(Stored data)

◆ ◆ ◆ ◆ ◆

-- ==== Sys2Proof/Tests/Slice0.lean ====
section
/-! SUPPORT. The model's own tests: the ill-formed commands that `wellFormed` refuses, the worked examples of the
manual, one small test or two for each command, and for each statement with hypotheses a state and operands that
meet them. -/

namespace Sys2Proof.Tests

open Machine

set_option maxRecDepth 20000

/-! ## States for the tests -/

/-- Node 3 after its reset interval: Configuring, the link idle, nothing configured. -/
def node : State :=
  { State.reset with
    link := { State.reset.link with phase := .ready, prev := { outcome := .origin, tag := 0, data := identWord 3 } }
    rst := { held := false, intervalLeft := 0, powerOnSeen := false }
    mc := { State.reset.mc with nodeId := 3 } }

/-- The node in Running. -/
def live : State := setMode .running node

/-- The node in Lockdown, entered with cause 6. -/
def locked : State :=
  { node with
    mc := { node.mc with mode := .lockdown, lockrec := 0x6000 }
    arb := { node.arb with alert := true } }

/-- A source with these words W0, W1 and W2 in this state; a Pending or Absorbed one has count 1 and this place in
the latch order. -/
def source (w0 w1 w2 : Word) (state : SrcState) (position : Nat) : Source :=
  { w0 := w0, w1 := w1, w2 := w2, state := state
    count := if state = .pending ∨ state = .absorbed then 1 else 0
    repeatCount := 0, detail := 0
    latch := if state = .pending ∨ state = .absorbed then some { position := position, tick := 0 } else none
    overrun := false, expired := false }

/-- A running node with one source in service on the stack and no deadline. -/
def serving (i : SourceId) (w0 w1 : Word) : State :=
  { live.setSrc i (source w0 w1 0 .serving 0) with
    svc := { live.svc with stack := [{ source := i, announced := true, deadline := .none }] } }

/-- A running node with one source pending and claimable. -/
def waiting (i : SourceId) (w0 w1 w2 : Word) : State :=
  let s := live.setSrc i (source w0 w1 w2 .pending 0)
  { s with arb :=
      { waiting := [{ source := i, deadline := (s.src i).freshClaimDeadline }], nextPosition := 1, alert := true } }

/-- The state after one command. -/
def after (c : Instr) (s : State) : State :=
  match exec c s with
  | .next t => t
  | .fault _ => s
  | .refused _ => s

/-- The bits of a frame of these five bytes with its CRC (R6, R7). -/
def bytes (body : BitVec 40) : Frame48 := body ++ crc8 (bytes5 body)

/-! ## Ill-formed commands -/

theorem test_wf_node_zero : wellFormed (.probe 0 5) = false := by decide
theorem test_wf_zone_zero : wellFormed (.start (.zone 0) 1) = false := by decide
theorem test_wf_directed_zero : wellFormed (.complete (.directed 0) 4 1) = false := by decide
theorem test_wf_frame_without_edges : wellFormed (.frameRejection 0 0) = false := by decide
theorem test_wf_hold_of_read_only : wellFormed (.hold 3 0x00 0 1) = false := by decide
theorem test_wf_hold_of_write_only : wellFormed (.hold 3 0x02 0 1) = false := by decide
theorem test_wf_hold_of_no_register : wellFormed (.hold 3 0x1F 0 1) = false := by decide
theorem test_wf_write_of_own_row : wellFormed (.registerWrite .broadcast 0x05 0 1) = false := by decide
theorem test_wf_write_of_read_only : wellFormed (.registerWrite .broadcast 0x22 0 1) = false := by decide
theorem test_wf_descriptor_word_three : wellFormed (.descriptorWrite .broadcast 4 3 0 1) = false := by decide
theorem test_wf_set_zero : wellFormed (.reactionSetWrite .broadcast 0 false 0 1) = false := by decide
theorem test_wf_zone_read : wellFormed (.frameDropped (.zone 2) .read 0x00 0 1) = false := by decide
theorem test_wf_probe_with_index : wellFormed (.frameDropped (.directed 3) .probe 1 0 1) = false := by decide
theorem test_wf_good_ones :
    wellFormed (.probe 3 5) && wellFormed (.start .broadcast 1) && wellFormed (.hold 3 0x0A 0 1)
      && wellFormed (.registerWrite (.zone 5) 0x08 0x030D 7) && wellFormed (.frameRejection 47 0)
      && wellFormed (.descriptorWrite (.directed 1) 4 0 0x24AA 3)
      && wellFormed (.reactionSetWrite .broadcast 7 true 0 1) = true := by decide

/-! ## Words and frames, by the manual's worked values -/

/-- Section 1.4: the CRC of the directed Probe to node 3 with tag 5 is 0x22. -/
theorem test_crc_of_probe : crc8 [0x03, 0x00, 0x00, 0x00, 0x50] = 0x22 := by decide
/-- Section 1.7: the CRC of the Origin receipt of node 3 is 0xFC. -/
theorem test_crc_of_origin_receipt : crc8 [0x00, 0x00, 0x13, 0x6E] = 0xFC := by decide
/-- Section 1.4: the whole frame of that Probe. -/
theorem test_frame_of_probe : (request (.directed 3) .probe 0 0 5).frame = 0x030000005022 := by decide
/-- Section 12.2: Q0 to Q4 of the broadcast Start with tag 6 are A0 02 00 01 60. -/
theorem test_frame_of_start :
    (request .broadcast .write 0x02 1 6).frame.extractLsb' 8 40 = 0xA002000160 := by decide
/-- Section 12.6: Q0 to Q4 of the zone 5 write of POLICY are 65 08 03 0D 70. -/
theorem test_frame_of_zone_write :
    (request (.zone 5) .write 0x08 0x030D 7).frame.extractLsb' 8 40 = 0x6508030D70 := by decide
/-- Section 12.2: W0 of source 4 stands at index 0x50; the last descriptor word, W3 of source 31, at 0xBF. -/
theorem test_descriptor_index : descIndex 4 0 = 0x50 ∧ descIndex 31 3 = 0xBF := by decide
/-- Section 11: reaction set 1 word A stands at 0xC0, set 7 word B at 0xCD. -/
theorem test_reaction_index : reactIndex 1 false = 0xC0 ∧ reactIndex 7 true = 0xCD := by decide
/-- The map has no register at 0x1F, 0x2B, 0x36, 0x3A and 0xCE, and one on either side of each gap. -/
theorem test_register_gaps :
    ([0x1F, 0x2B, 0x36, 0x3A, 0xCE, 0xFF] : List Byte).all (fun n => regAt n == none) = true
    ∧ ([0x1E, 0x20, 0x2A, 0x30, 0x35, 0x38, 0x39, 0x40, 0xBF, 0xC0, 0xCD] : List Byte).all
        (fun n => regAt n != none) = true := by decide
/-- Section 1.7: the receipt of node 3 after power-on reset is 00 00 13 6E FC. -/
theorem test_origin_receipt : node.receiptWord = 0x0000136EFC := by decide
/-- Section 12.3: the claim words of sources 4 and 17. -/
theorem test_claim_words :
    (waiting 4 0x24AA 0 0).claimWord 4 = 0x2424 ∧ (waiting 17 0x5132 0 0).claimWord 17 = 0x5151 := by decide
/-- Section 12.4: the claim word of COMPOUND. -/
theorem test_claim_word_of_compound : node.claimWord compoundId = 0xFC7C := by decide
/-- Chapter 10: word 0 of the Latch record of source 6, a Fault, in Running is 0x1328. -/
theorem test_latch_record : ((waiting 6 0x064A 0x20 0).record .latch (some 6) 0).w0 = 0x1328 := by decide
/-- Section 3.5 and R58: W3 of OVERRUN after a hard reset, Quiet and armed. -/
theorem test_reset_w3 : readReg State.reset (.desc 25 3) = 0x2008 := by decide
/-- R153: JFILTER after a hard reset has the six filterable kinds. -/
theorem test_reset_policy : readReg State.reset .policy = 0x0301 ∧ readReg State.reset .jfilter = 0x038E := by
  decide
/-- No word spells a command: the table gives no row any bits. -/
theorem test_no_words : decodeTableWord 16 0 = none ∧ State.reset.withFetchWord 16 0 = State.reset :=
  ⟨rfl, rfl⟩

◆ ◆ ◆ ◆ ◆

_What to work on:_
Wherever the string "alert" is found in the entries, copy the line it sits in.

_Response area:_
    arb := { node.arb with alert := true } }
      { waiting := [{ source := i, deadline := (s.src i).freshClaimDeadline }], nextPosition := 1, alert := true } }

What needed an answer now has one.